-- ==== Sys2Proof/Syntax.lean ====
section
/-! DEFINITION. The commands of the block: one constructor per row of spec/opcode_table.json, with the operands that the
row's event carries from outside (a written word, an index, a sampled value, a measured duration having passed). -/

namespace Sys2Proof

open Sys2Proof.Machine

[Task]: Copy exactly, and only, the lines from the line containing "row's event carries" to the end of the listing, with both ends included.

[Reply to the exercise]:
row's event carries from outside (a written word, an index, a sampled value, a measured duration having passed). -/

namespace Sys2Proof

open Sys2Proof.Machine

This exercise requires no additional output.